Meltsner Sheridan Griffin, DeWerd Larry A
Department of Medical Physics, University of Wisconsin-Madison, Madison, Wisconsin 53706, USA.
Med Phys. 2009 Feb;36(2):339-50. doi: 10.1118/1.3049587.
No accepted official protocol exists for the dosimetry of the Leksell Gamma Knife (GK) stereotactic radiosurgery device. Establishment of a dosimetry protocol has been complicated by the unique partial-hemisphere arrangement of 201 individual 60Co beams simultaneously focused on the treatment volume and by the rigid geometry of the GK unit itself. This article proposes an air kerma based dosimetry protocol using either an in-air or in-acrylic phantom measurement to determine the absorbed dose rate of fields of the 18 mm helmet of a GK unit. A small-volume air ionization chamber was used to make measurements at the physical isocenter of three GK units. The absorbed dose rate to water was determined using a modified version of the AAPM Task Group 21 protocol designed for use with 60Co-based teletherapy machines. This experimentally determined absorbed dose rate was compared to the treatment planning system (TPS) absorbed dose rate. The TPS used with the GK unit is Leksell GammaPlan. The TPS absorbed dose rate at the time of treatment is the absorbed dose rate determined by the physicist at the time of machine commissioning decay corrected to the treatment date.

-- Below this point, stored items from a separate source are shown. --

-- ==== Sys2Proof/Certificates/Slice0/Obligations.lean ====
section
/-! DEFINITION. The statements for the provers: the numbered rules of spec/ that say what an instruction or the block does,
over all states and operands, and the invariants of the step. A procedure's frame is said by equality of states: what the
statement does not name is as before. -/

open Sys2Proof Sys2Proof.Machine

/-! ### Encoding -/

/-- Words written out from 30_encoding R101 to R113 decode to the instructions they stand for. Of the bus bytes 0x4D, 0x88
and 0x00, which the spec gives to more than one row (R101, R103, R106), the row named is the decoder's choice (log 20). -/
def Obligations.SampleWordsDecode : Prop :=
  decodeTableWord 32 0x4D498D89 = some (.commandFrame 0x4#4 0x8#4 .data)
    ∧ decodeTableWord 32 0x0C083C38 = some (.commandFrame 0x0#4 0x3#4 .instruction)
    ∧ decode (.bus 0x4D#8) = .ok (.nibbleEnSet 0x4#4 .data)
    ∧ decode (.bus 0x88#8) = .ok (.nibbleEnClear 0x8#4 .instruction)
    ∧ decode (.bus 0x00#8) = .ok .backlightOff
    ∧ decode (.lcd .instruction 0xC0#8) = .ok (.setDdram 0x40#7)
    ∧ decode (.lcd .instruction 0x40#8) = .ok (.setCgram 0#6)
    ∧ decode (.lcd .instruction 0x28#8) = .ok (.functionSet true)
    ∧ decode (.lcd .data 0x48#8) = .ok (.data 0x48#8)
    ∧ decode (.request { tag := 0x01#8, args := [.num 0x48, .num 1] }) = .ok (.writeCmd 0x48#8 .data)
    ∧ decode (.request { tag := 0x0A#8, args := [] }) = .ok (.scrollFwd 1)
    ∧ decode (.request { tag := 0x82#8, args := [.num 500] }) = .ok (.wait 500)

/-- 30_encoding R117: "The block answers every one of them `Refused(UNKNOWN_OP)` with no event and no state change",
before any other check (60_exceptions R279 (1)). STATUS takes the answer (60_exceptions R278). That the refused request has
this next state under `step` is the model's choice (log 1). And R278's last sentence, "a claim about a refused request is
unprovable": over `State.mayStep` any state may follow such a request, and any other that an instruction refuses; and a run over
it is a run of the block, unless a state the block reaches refuses a request. -/
def Obligations.UnknownTagsAreRefused : Prop :=
  (∀ (s : State) (a : Arrival) (rest : List Arrival), s.seq = none → s.turns = [] → s.port = a :: rest →
      a.req.tag = 0x00#8 ∨ 0x0E ≤ a.req.tag.toNat →
      step s = .next { s with
        port := rest
        status := some (.refused .unknownOp)
        results := s.results ++ [(s.cur, .refused .unknownOp)] }
      ∧ ∀ u, s.mayStep u)
    ∧ (∀ (s : State) (a : Arrival) (rest : List Arrival) (i : Instr) (r : Reason), s.seq = none → s.turns = [] →
        s.port = a :: rest → decode (.request a.req) = .ok i →
        (let t : State := { s with port := rest }
         exec i t = .next (t.afterOp [] 0 (.refused r))) →
        ∀ u, s.mayStep u)
    ∧ (∀ s t : State, Reaches s t → MayRun s t)
    ∧ ∀ s t : State, MayRun s t → Reaches s t ∨ ∃ u, Reaches s u ∧ u.refusesNow

/-- Every instruction's code decodes to an instruction of the same code, and to the instruction itself unless the spec
gives two rows one byte; that RETURN_HOME, NIBBLE_EN_SET, NIBBLE_EN_CLEAR and BACKLIGHT_OFF decode to themselves is the
decoder's choice among such rows (log 20). And of the bus bytes, the frames and the LCD bytes the decoder accepts no code but
those of a row, each rejected one by name (30_encoding R101, R104, R107, R112). -/
def Obligations.EncodedInstructionsDecodeBack : Prop :=
  (∀ i : Instr, i.wf = true →
    ∃ j, decode (encode i) = .ok j ∧ encode j = encode i ∧ (i.sharesCode = false → j = i))
    ∧ (∀ (b : Byte), (∀ i, decode (.bus b) = .ok i → encode i = .bus b ∧ i.wf = true)
        ∧ ∀ e, decode (.bus b) = .error e → e = .rwSet ∧ b &&& 0x02#8 = 0x02#8)
    ∧ (∀ (w : BitVec 32), (∀ i, decode (.frame w) = .ok i → encode i = .frame w ∧ i.wf = true)
        ∧ ∀ e, decode (.frame w) = .error e → e = .notAFrame)
    ∧ ∀ (m : RegSel) (b : Byte), (∀ i, decode (.lcd m b) = .ok i → encode i = .lcd m b ∧ i.wf = true)
        ∧ ∀ e, decode (.lcd m b) = .error e → e = .notEmitted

The TPS absorbed dose rate is defined as absorbed dose rate to water at the isocenter of a water phantom with a radius of 8 cm. Measurements were performed on model B and C Gamma Knife units. The absorbed dose rate to water for the 18 mm helmet determined using air-kerma based calculations is consistently between 1.5% and 2.9% higher than the absorbed dose rate provided by the TPS. These air kerma based measurements allow GK dosimetry to be performed with an established dosimetry protocol and without complications arising from the use of and possible variations in solid phantom material. Measurements were also made with the same ionization chamber in a spherical acrylic phantom for comparison. This methodology will allow further development of calibration methods appropriate for the smaller fields of GK units to be compared to a well established standard.
目前尚无被广泛接受的关于Leksell伽玛刀立体定向放射外科设备剂量测定的官方协议。由于201个单独的60Co束同时聚焦于治疗体积的独特半球部分排列以及伽玛刀设备本身的刚性几何结构,剂量测定协议的建立变得复杂。本文提出了一种基于空气比释动能的剂量测定协议,使用空气中或丙烯酸模体测量来确定伽玛刀设备18毫米头盔各射野的吸收剂量率。使用一个小体积空气电离室在三台伽玛刀设备的物理等中心进行测量。使用为基于60Co的远距离治疗机设计的美国医学物理学家协会任务组21协议的修改版本来确定水的吸收剂量率。将通过实验确定的吸收剂量率与治疗计划系统(TPS)的吸收剂量率进行比较。与伽玛刀设备一起使用的TPS是Leksell GammaPlan。治疗时TPS的吸收剂量率是物理学家在机器调试时确定的吸收剂量率,经衰变校正至治疗日期。TPS吸收剂量率定义为在半径为8厘米的水体模等中心处水的吸收剂量率。对B型和C型伽玛刀设备进行了测量。使用基于空气比释动能的计算确定的18毫米头盔水的吸收剂量率始终比TPS提供的吸收剂量率高1.5%至2.9%。这些基于空气比释动能的测量使得伽玛刀剂量测定能够按照既定的剂量测定协议进行,且不会因使用固体模体材料以及可能的材料变化而产生复杂情况。还使用同一个电离室在球形丙烯酸模体中进行了测量以作比较。这种方法将有助于进一步开发适用于伽玛刀设备较小射野的校准方法,并与一个成熟的标准进行比较。